I'm leaning towards getting scraps of Plexiglass and a grease pen and writing all the info on the Plexiglass and leaving it under the brick on top of the nuc. But I keep hoping for something simpler.

But I could have:

Queen: (none,black,tiger striped,cell)
Eggs: (none, some, lots etc.)
Last done: (put queen cell in etc.)
Date: (date that was done)
Next to do: (what needs to be done next, check for emergence, check for eggs, put in cell etc.)
Date: (when it needs to be done)

Does that sound practical?

Anyone have a better idea?


----------



## bjerm2 (Jun 9, 2004)

There is no doubt that her emerging in a nuc is best but if just for one moment, your at work and one little lady gets out well..... One mommy (queen) per hive is the rule. I rather take that extra minute and put the roller on. Hate to open up a hive (been there done that) and see one nice cell popped open and the rest chewed and killed. To me that was a waist of time and energy for the hive.









Your system seems like it would work and it seems to have logic to it. I don't think you can get away from writing it down on to something next to each hive. If you wanted to improve you would need a lap top. But then you would still type it into the lap top, hive number and then the comments. If you decided to go home and use the computer there then you would have to keep a diary with the same info and again type it into the computer at home. Think that would be getting to complicated. At least for me.
Dan


----------



## dickm (May 19, 2002)

There are 3 positions to a brick on the lid. Paint a couple of surfaces and you can get more. Thats at least 5 things you can say about that hive by positioning the brick. A friend writes on the back of the hive itself with a magic marker. Fancy would be a piece of lucite on a flap,

Dickm


----------



## Michael Bush (Aug 2, 2002)

I've been making simple notations in paint marker of the color of queen marking this year, figuring next year will be a different color etc. And that I can paint over it too. But it keeps changing and it's hard to put much information on it.

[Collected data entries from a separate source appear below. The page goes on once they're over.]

-- ==== Sys2Proof/Machine/Power.lean ====
section
/-! DEFINITION. The freeze (09), the power-on and pin resets, and the soft reset's drain and its end (10.4). -/

namespace Sys2Proof.Machine

/-! ### The freeze (R161 to R168) -/

/-- What the freeze does with one hold entry (R66, R164). -/
def freezeEntry (p : Part) (e : HoldEntry) : Part :=
  if e.isWrite then
    match e.state with
    | .forwarding | .recording => p
    | .copying => if e.failed then discardHeld p e else dismiss p e .refused
    | .waitEpoch | .waitLine | .waitCopy | .waitSpace => dismiss p e .refused
  else p

/-- The writer becomes FROZEN unless it is HALTED; its waiting control requests are withdrawn (R109). -/
def freezeWriter (p : Part) : Part :=
  { p with writer := { p.writer with state := if p.writer.state == .halted then .halted else .frozen, waiting := [] } }

/-- The freeze, taken once, before what it makes due has happened (R109, R126, R161, R164, R167). -/
def freezeBlocks (p : Part) : Part :=
  let p1 := freezeWriter (raiseEvent { p with power := { p.power with frozen := true } } .pfailFrozen)
  let p2 := answerMarkers p1 commitUnplaced .refused .frozen
  let p3 := answerAll p2 (rollbackUnplaced p2 ++ p2.restore.abortQueue) .refused .frozen
  p3.hold.queue.foldl freezeEntry p3

/-- The power-fail monitor takes an assertion: nothing while the FROZEN indication is set (R161). -/
def takeFreeze (p : Part) : Part := if p.power.frozen then p else settle (freezeBlocks p)

/-- At the end of a reset PFAIL is sampled (R163). -/
def samplePfail (p : Part) : Part := if p.power.pfail then takeFreeze p else p

/-! ### Power-on and pin reset -/

/-- A reset ends a frame in progress: the link ignores the clock until chip-select has been high (R174). -/
def FrameState.afterReset : FrameState → FrameState
  | .idle => .idle
  | .ignoring | .frame _ => .ignoring

/-- Every block takes its after-reset state (R3, R19, R69, R72, R90, R112, R128, R159, R163, R174, R176, R191). The PFAIL
level and the time are not the part's; responses already sent stay sent. -/
def resetBlocks (p : Part) : Part :=
  { Part.reset with
    port := { Part.reset.port with responses := p.port.responses },
    link := { Part.reset.link with frame := p.link.frame.afterReset },
    power := { frozen := false, pfail := p.power.pfail },
    now := p.now }

/-- A power-on or pin reset (R159, R163). -/
def hardReset (p : Part) : Part := samplePfail (resetBlocks p)

/-! ### The soft reset (R178 to R182) -/

/-- The intake queue at the start of a drain: every request is answered REFUSED, in queue order (R160). -/
def drainIntake (p : Part) : Part :=
  p.port.intake.foldl (fun q e => respond q e.req.tag .refused []) { p with port := { p.port with intake := [] } }

/-- A hold entry that the drain keeps: in FORWARDING, or a write in RECORDING (R69, R179, log 22). -/
def keptByDrain (e : HoldEntry) : Bool := e.state == .forwarding || (e.isWrite && e.state == .recording)

/-- The hold queue at the start of a drain (R69). -/
def drainHold (p : Part) : Part :=
  (p.hold.queue.filter fun e => !keptByDrain e).foldl (fun q e => dismiss q e .refused) p

/-- The start of the drain, block by block (R179). -/
def drainBlocks (p : Part) : Part :=
  let p1 := drainHold (drainIntake { p with command := { p.command with busy := .softReset } })
  let p2 := { p1 with writer := { p1.writer with waiting := [] } }
  let p3 := answerMarkers p2 commitUnplaced .refused .softReset
  answerAll p3 (rollbackUnplaced p3 ++ p3.restore.abortQueue) .refused .softReset

/-- SOFT_RESET is taken: a further one in a drain has no effect (R178). -/
def softResetTaken (p : Part) : Part := if draining p then p else settle (drainBlocks p)

/-- A placed record whose writes the writer has still to present; one behind a header answered FAILED never will be
(R181). -/
def toPresent (j : List JournalWrite) (w : JournalWrite) : Bool :=
  !w.presented && !j.any fun x => x.isHeader && x.seg == w.seg && x.failed

/-- The conditions that end the drain (R181). -/
def drainDone (p : Part) : Bool :=
  draining p && !p.port.tags.any id && p.arbiter.waiting.isEmpty && p.arbiter.issued.all Option.isNone &&
    !p.writer.journal.any (toPresent p.writer.journal)

/-- A channel after a soft reset: cleared but for its enable and its marker code (R19). -/
def Channel.afterSoftReset (ch : Channel) : Channel := { Channel.cleared with enabled := ch.enabled, code := ch.code }

/-- Every block takes its state after the drain (R182). -/
def drainedBlocks (p : Part) : Part :=
  { port := { Part.reset.port with responses := p.port.responses },
    classifier := { p.classifier with inForce := false, areaWrites := 0 },
    tracker := [],
    hold := { HoldUnit.cleared with limit := p.hold.limit },
    slots := Vector.replicate 4 none,
    writer := { Writer.cleared with retain := p.writer.retain },
    channels := p.channels.map Channel.afterSoftReset,
    restore := RestoreEngine.cleared,
    arbiter := { Arbiter.cleared with mode := p.arbiter.mode },
    link := p.link,
    command := { busy := .none,
                 last := { command := .softReset, result := .done, reason := .none, detail := .none, overlap := 0 } },
    events := { flags := 0, enables := p.events.enables },
    power := { frozen := false, pfail := p.power.pfail },
    now := p.now }

/-- The drain ends (R181, R182, R163). -/
def drainEnds (p : Part) : Part := samplePfail (drainedBlocks p)

end Sys2Proof.Machine
end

I have thought about the brick idea. On end doesn't work real well and that leaves four positions. A 3 1/2" piece of 4 by 4 would give you six statuses and that would be helpful.

I suppose I have these statuses that I usually concern myself with:

Queenless
Virgin Queen (no eggs yet)
Laying Queen (would indicate the presence of eggs)
Queen cell
Possibly queenless
Laying Worker
Needs stores or feeding
Needs room
Needs more bees (mating nucs)

How about two cubes?


----------



## James Burke (Feb 4, 2002)

Michael,
I don't like to use this area of the forum for advertisement, but my home based business makes the "Burkes Ready Date" mating nuc calenders offered by Betterbee. (And the QueenRite Calculators offered by Brushy)
The 3 by 5 inch weather proof plastic card is stapled to the nuc. When a queen cell is placed in a nuc, one pushpin is set on the date in which she will be LAYING. Another pin is set on the CURRENT status of the nuc. (C=Cell, V=Virgin, L=Laying, X=Queenless, O=Organize the nuc by adding or subtracting bees, or some other manipulation) 
The description in the Betterbee catalog needs be worded differently to let queen rearing beekeepers know how they're used...we're working on that!
I initially made them for my own use in my own queen yards because I HATED going through nucs unnecessarily. With these calenders, all you need to do is check the status ("L") and grab your queen...NO GUESSING WHATSOEVER! 
Send me a SASE and I will send you a free sample, but if you decide to order, please go through Betterbee. They have them listed on their website. Type in "Ready Date" in their search query. 10 pcs. for $9.75 or 100 pcs. for $75.00
You could even place one or more calenders on your cell builders to let you know the date you need to REMOVE your cells. 
By the fifth day, I usually place my cells in incubator bars (posted earlier this spring on this forum)to protect them from a renegade queen or early hatch.
Here's a link to my web page sample of the calender: 
http://www.emeraldridgeapiary.net/ready.html 

Regards,

Jim


------------------
http://www.emeraldridgeapiary.net

[This message has been edited by James Burke (edited July 14, 2004).]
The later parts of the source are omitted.